• **Records shown**
-- ==== Sys2Proof/Machine/Panel.lean ====
section
/-! DEFINITION. The panel controller: keys, knobs, lamps, panel modes and the panel requests (02). -/

namespace Sys2Proof.Machine

/-! ## Keys (R26 to R30, R36 to R38) -/

/-- The debounce time: 8 ms (R26). -/
def debounceTicks : Nat := 8 * ticksPerMs

/-- One key's record after a scan: an input change restarts its debounce timer (R26). -/
def scanKey (timer : Timer) (down : Bool) (k : Key) : Key :=
  if k.lastDown = down then k else { k with lastDown := down, debounce := timer }

/-- Every key's record after a scan; bit `i` of the scan is key `i` (R26). -/
def scanKeys (timer : Timer) (down : BitVec 64) (keys : List Key) : List Key :=
  (keys.zip (List.range keys.length)).map fun p => scanKey timer (down.getLsbD p.2) p.1

/-- The panel replaced. -/
def setPanel (p : Panel) (s : State) : State := { s with panel := p }

/-- A knob's acceleration reset (R33). -/
def resetAccel (k : Knob) : Knob := { k with run := 0, mult := 1, count := 0, quick := none }

/-- All knobs' acceleration reset (R33). -/
def resetAllAccel (p : Panel) : Panel := { p with knobs := p.knobs.map resetAccel }

/-- A change set handed to the setup controller (R30, R34). -/
def handSet (id : Nat) (v : PairValue) (p : Panel) : Panel :=
  { p with toSetup := p.toSetup ++ [{ pairs := [(id, v)], mask := .keep }] }

/-- The home value KnobHome sets (R30). -/
def homeValue (id : Nat) : Int := match paramInfo id with | some i => i.home | none => 0

/-- The bound action of a key pressed in Local mode (R29, R30). -/
def runAction (a : KeyAction) (p : Panel) : Panel :=
  match a with
  | .runStop => { p with toCapture := p.toCapture ++ [.runStop] }
  | .single => { p with toCapture := p.toCapture ++ [.single] }
  | .forceTrigger => { p with toTrigger := p.toTrigger + 1 }
  | .defaultSetup => { p with toStore := p.toStore ++ [0] }
  | .recall slot => { p with toStore := p.toStore ++ [slot] }
  | .clearPersist => { p with toRaster := p.toRaster + 1 }
  | .channelToggle n => handSet (idEnable n) .flip p
  | .knobHome k =>
    match (p.knobs[k]?).bind (·.target) with
    | some id => handSet id (.absolute (homeValue id)) p
    | none => p
  | .none | .report | .toLocal => p

/-- PanelKey offered (R36). -/
def offerKey (key : Nat) (press : Bool) (s : State) : State := offer (.panelKey key press s.panel.mode) s

/-- The switch to Local by a Local key (R38). -/
def switchToLocal (s : State) : State :=
  offer (.panelMode .localMode) (setPanel { resetAllAccel s.panel with mode := .localMode } s)

/-- A press, by the mode and the key's binding (R28, R37, R38). -/
def keyPress (key : Nat) (a : KeyAction) (s : State) : State :=
  match s.panel.mode with
  | .localMode => if a = .report then offerKey key true s else setPanel (runAction a s.panel) s
  | .remote => if a = .toLocal then switchToLocal s else offerKey key true s
  | .lockout => offerKey key true s

/-- A release, by the mode and the key's binding (R28). -/
def keyRelease (key : Nat) (a : KeyAction) (s : State) : State :=
  match s.panel.mode with
  | .localMode => if a = .report then offerKey key false s else s
  | .remote | .lockout => offerKey key false s

/-- A key's debounce timer expires (R27). -/
def debounceKey (key : Nat) (s : State) : State :=
  match s.panel.keys[key]? with
  | none => s
  | some k =>
    if timerDue s k.debounce = false then s
    else
      let s := setPanel { s.panel with
        keys := s.panel.keys.set key { k with debounce := none, down := k.lastDown } } s
      if k.lastDown = k.down then s
      else if k.lastDown then keyPress key k.action s
      else keyRelease key k.action s

/-! ## Knobs (R31 to R35) -/

/-- The place of a line pair in the Gray sequence 00, 01, 11, 10 (02, Knobs). -/
def grayPlace (lines : BitVec 2) : Nat := [0, 1, 3, 2].getD lines.toNat 0

/-- The kinds of transition (R31). -/
inductive Transition where
  | none | forward | reverse | illegal
  deriving DecidableEq, Repr

/-- How a transition is classified (R31). -/
def classify (old new : BitVec 2) : Transition :=
  let step := (grayPlace new + 4 - grayPlace old) % 4
  if step = 0 then .none else if step = 1 then .forward else if step = 3 then .reverse else .illegal

/-- Transitions per detent of a resolution (02, Knobs). -/
def perDetent (resolution : Nat) : Int :=
  if resolution = 1 then 4 else if resolution = 2 then 2 else 1

/-- The knob's acceleration after a detent (R32 steps 1, 2, 3 and 5). -/
def accelerate (quick : Timer) (clockwise : Bool) (k : Knob) : Knob :=
  let goesOn := k.quick.isSome && k.clockwise == clockwise
  let run := if goesOn then min 255 (k.run + 1) else 1
  let mult := if goesOn then k.mult else 1
  { k with run := run, mult := if run > k.hold then min k.maxMult (mult + k.ramp) else mult
           clockwise := clockwise, quick := quick }

/-- A detent's direction as a signed unit. -/
def direction (clockwise : Bool) : Int := if clockwise then 1 else -1

/-- L_disp of the state: the L_eff of the displayed capture, or the one the live setup gives (R7, R34). -/
def displayedLength (s : State) : Nat := s.ras.displayed.getD (valuesLength s.setup.values)

/-- One knob unit of a parameter; for DISP.HPOS one column of the displayed window (R34). -/
def knobUnit (s : State) (id : Nat) : Int :=
  if id = idHpos then
    (max 1 (windowWidth (displayedLength s) (s.param idZoom).toNat / 1000) : Nat)
  else match paramInfo id with | some i => i.unit | none => 1

/-- The relative pair a detent makes (R34). -/
def detentDelta (s : State) (id : Nat) (clockwise : Bool) (mult : Nat) : Int :=
  match paramInfo id with
  | some i => if i.kind = .range then direction clockwise * mult * knobUnit s id else direction clockwise
  | none => 0

/-- A knob replaced. -/
def setKnob (i : Nat) (k : Knob) (s : State) : State := setPanel { s.panel with knobs := s.panel.knobs.set i k } s

/-- A detent taken: acceleration, then a change set in Local mode or a PanelKnob notice (R32, R34, R35). -/
def takeDetent (i : Nat) (clockwise : Bool) (k : Knob) (s : State) : State :=
  let k := accelerate (timerFor s (k.quickMs * ticksPerMs)) clockwise k
  let s := setKnob i k s
  match s.panel.mode, k.target with
  | .localMode, some id =>
    setPanel (handSet id (.relative (detentDelta s id clockwise k.mult)) s.panel) s
  | _, _ => offer (.panelKnob i (direction clockwise * k.mult)) s

/-- A legal transition counted, and the detent it completes (R31). -/
def countTransition (i : Nat) (d : Int) (k : Knob) (s : State) : State :=
  let count := k.count + d
  if count = perDetent k.resolution then takeDetent i true { k with count := 0 } s
  else if count = -(perDetent k.resolution) then takeDetent i false { k with count := 0 } s
  else setKnob i { k with count := count } s

/-- A change of a knob's line pair decoded (R31). -/
def decodeKnob (i : Nat) (lines : BitVec 2) (s : State) : State :=
  match s.panel.knobs[i]? with
  | none => s
  | some k =>
    let next := { k with lines := lines }
    match classify k.lines lines with
    | .none => s
    | .forward => countTransition i 1 next s
    | .reverse => countTransition i (-1) next s
    | .illegal => setKnob i { next with count := 0, faults := satSucc 65535 k.faults } s

/-- The line pair of a knob as the outside now drives it. -/
def drivePin (i : Nat) (lines : BitVec 2) (s : State) : State :=
  { s with pins := { s.pins with knobLines := s.pins.knobLines.set i lines } }

/-- A knob's quick timer expires: its acceleration is reset and the transition count kept (R33). -/
def quickExpiry (i : Nat) (s : State) : State :=
  match s.panel.knobs[i]? with
  | some k => if timerDue s k.quick then setKnob i { resetAccel k with count := k.count } s else s
  | none => s

/-! ## Panel requests (R42 to R48) -/

/-- The panel mode a wire value stands for (R42). -/
def panelModeOf (v : Nat) : Option PanelMode :=
  match v with | 0 => some .localMode | 1 => some .remote | 2 => some .lockout | _ => none

/-- A request refused with BAD_VALUE. -/
def refuseValue (r : Request) (s : State) : State := replyRefused r.tag r.kind .badValue .none s

/-- SetPanelMode (R42). -/
def serveSetPanelMode (r : Request) (s : State) : State :=
  match panelModeOf (byteAt r.payload 0) with
  | some m =>
    replyDone r.tag [BitVec.ofNat 8 (panelModeCode s.panel.mode)]
      (setPanel { resetAllAccel s.panel with mode := m } s)
  | none => refuseValue r s

/-- SetKeyBinding (R43). -/
def serveSetKeyBinding (r : Request) (s : State) : State :=
  let key := byteAt r.payload 0
  match s.panel.keys[key]?, keyActionOf (byteAt r.payload 1) (byteAt r.payload 2) with
  | some k, some a =>
    replyDone r.tag []
      (setPanel { s.panel with keys := s.panel.keys.set key { k with action := a } } s)
  | _, _ => refuseValue r s

/-- SetKnobBinding (R44). A knob outside 0..7 is refused before the target is looked at (log 23). -/
def serveSetKnobBinding (r : Request) (s : State) : State :=
  let knob := byteAt r.payload 0
  let target := byteAt r.payload 1
  match s.panel.knobs[knob]? with
  | none => refuseValue r s
  | some k =>
    if target ≠ 0 ∧ knownParam target = false then replyRefused r.tag r.kind .unknownParam .none s
    else
      replyDone r.tag []
        (setKnob knob { resetAccel k with target := if target = 0 then none else some target } s)

/-- The fields of a SetKnobShape payload are in range (R45). -/
def shapeOk (p : List Byte) : Bool :=
  let q := fieldAt p 5 2
  (byteAt p 1 == 1 || byteAt p 1 == 2 || byteAt p 1 == 4) && byteAt p 2 ≤ 15 &&
    1 ≤ byteAt p 3 && byteAt p 3 ≤ 16 && 1 ≤ byteAt p 4 && byteAt p 4 ≤ 100 && 5 ≤ q && q ≤ 500

/-- SetKnobShape (R45). -/
def serveSetKnobShape (r : Request) (s : State) : State :=
  let p := r.payload
  match s.panel.knobs[byteAt p 0]? with
  | none => refuseValue r s
  | some k =>
    if shapeOk p then
      replyDone r.tag []
        (setKnob (byteAt p 0) { resetAccel k with
          resolution := byteAt p 1, hold := byteAt p 2, ramp := byteAt p 3, maxMult := byteAt p 4
          quickMs := fieldAt p 5 2 } s)
    else refuseValue r s

/-- SetLampBinding (R46). -/
def serveSetLampBinding (r : Request) (s : State) : State :=
  let lamp := byteAt r.payload 0
  match s.panel.lamps[lamp]?, lampSourceOf (byteAt r.payload 1) (byteAt r.payload 2) with
  | some l, some src =>
    replyDone r.tag []
      (setPanel { s.panel with lamps := s.panel.lamps.set lamp { l with source := src } } s)
  | _, _ => refuseValue r s

/-- A pair of a SetLamp request names a lamp and a state, and no lamp is named twice (R47). -/
def lampPairsOk (lamps : Nat) : List (Nat × Nat) → Bool
  | [] => true
  | p :: rest => p.1 < lamps && p.2 ≤ 1 && rest.all (fun q => q.1 != p.1) && lampPairsOk lamps rest

/-- One lamp's host value written (R47). -/
def setHost (lamps : List Lamp) (p : Nat × Nat) : List Lamp :=
  match lamps[p.1]? with
  | some l => lamps.set p.1 { l with host := p.2 == 1 }
  | none => lamps

/-- SetLamp (R47). -/
def serveSetLamp (r : Request) (s : State) : State :=
  let pairs := setLampPairs r.payload
  if lampPairsOk s.panel.lamps.length pairs then
    replyDone r.tag [] (setPanel { s.panel with lamps := pairs.foldl setHost s.panel.lamps } s)
  else refuseValue r s

/-- The 14 bytes of a knob in a GetPanel reply (R48). -/
def knobBytes (k : Knob) : List Byte :=
  [BitVec.ofNat 8 (k.target.getD 0), BitVec.ofNat 8 k.resolution, BitVec.ofNat 8 k.hold,
    BitVec.ofNat 8 k.ramp, BitVec.ofNat 8 k.maxMult] ++ leBytes 2 k.quickMs ++ leInt 1 k.count ++
  [BitVec.ofNat 8 k.mult, BitVec.ofNat 8 k.run, if k.clockwise then 1 else 255, boolByte k.quick.isSome] ++
  leBytes 2 k.faults

/-- A code and an argument, one byte each. -/
def codeBytes (p : Nat × Nat) : List Byte := [BitVec.ofNat 8 p.1, BitVec.ofNat 8 p.2]

/-- The Done payload of GetPanel (R48). -/
def panelPayload (s : State) : List Byte :=
  BitVec.ofNat 8 (panelModeCode s.panel.mode) :: s.panel.keys.map (fun k => boolByte k.down) ++
    s.panel.keys.flatMap (fun k => codeBytes (keyActionCode k.action)) ++
    s.panel.knobs.flatMap knobBytes ++
    s.panel.lamps.flatMap (fun l => codeBytes (lampSourceCode l.source)) ++
    s.panel.lamps.map (fun l => boolByte l.host) ++ (lampOutputs s).map boolByte

/-- GetPanel (R48). -/
def serveGetPanel (r : Request) (s : State) : State := replyDone r.tag (panelPayload s) s

end Sys2Proof.Machine
end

• **Exercise prompt**
Could you transcribe the entries above word for word, from the line with "SetLamp (R47). -/" down to the line with "BitVec.ofNat 8 (panelModeCode s.panel.mode) :: s.panel.keys.map", keeping both?

• **Written reply**
/-- SetLamp (R47). -/
def serveSetLamp (r : Request) (s : State) : State :=
  let pairs := setLampPairs r.payload
  if lampPairsOk s.panel.lamps.length pairs then
    replyDone r.tag [] (setPanel { s.panel with lamps := pairs.foldl setHost s.panel.lamps } s)
  else refuseValue r s

/-- The 14 bytes of a knob in a GetPanel reply (R48). -/
def knobBytes (k : Knob) : List Byte :=
  [BitVec.ofNat 8 (k.target.getD 0), BitVec.ofNat 8 k.resolution, BitVec.ofNat 8 k.hold,
    BitVec.ofNat 8 k.ramp, BitVec.ofNat 8 k.maxMult] ++ leBytes 2 k.quickMs ++ leInt 1 k.count ++
  [BitVec.ofNat 8 k.mult, BitVec.ofNat 8 k.run, if k.clockwise then 1 else 255, boolByte k.quick.isSome] ++
  leBytes 2 k.faults

/-- A code and an argument, one byte each. -/
def codeBytes (p : Nat × Nat) : List Byte := [BitVec.ofNat 8 p.1, BitVec.ofNat 8 p.2]

/-- The Done payload of GetPanel (R48). -/
def panelPayload (s : State) : List Byte :=
  BitVec.ofNat 8 (panelModeCode s.panel.mode) :: s.panel.keys.map (fun k => boolByte k.down) ++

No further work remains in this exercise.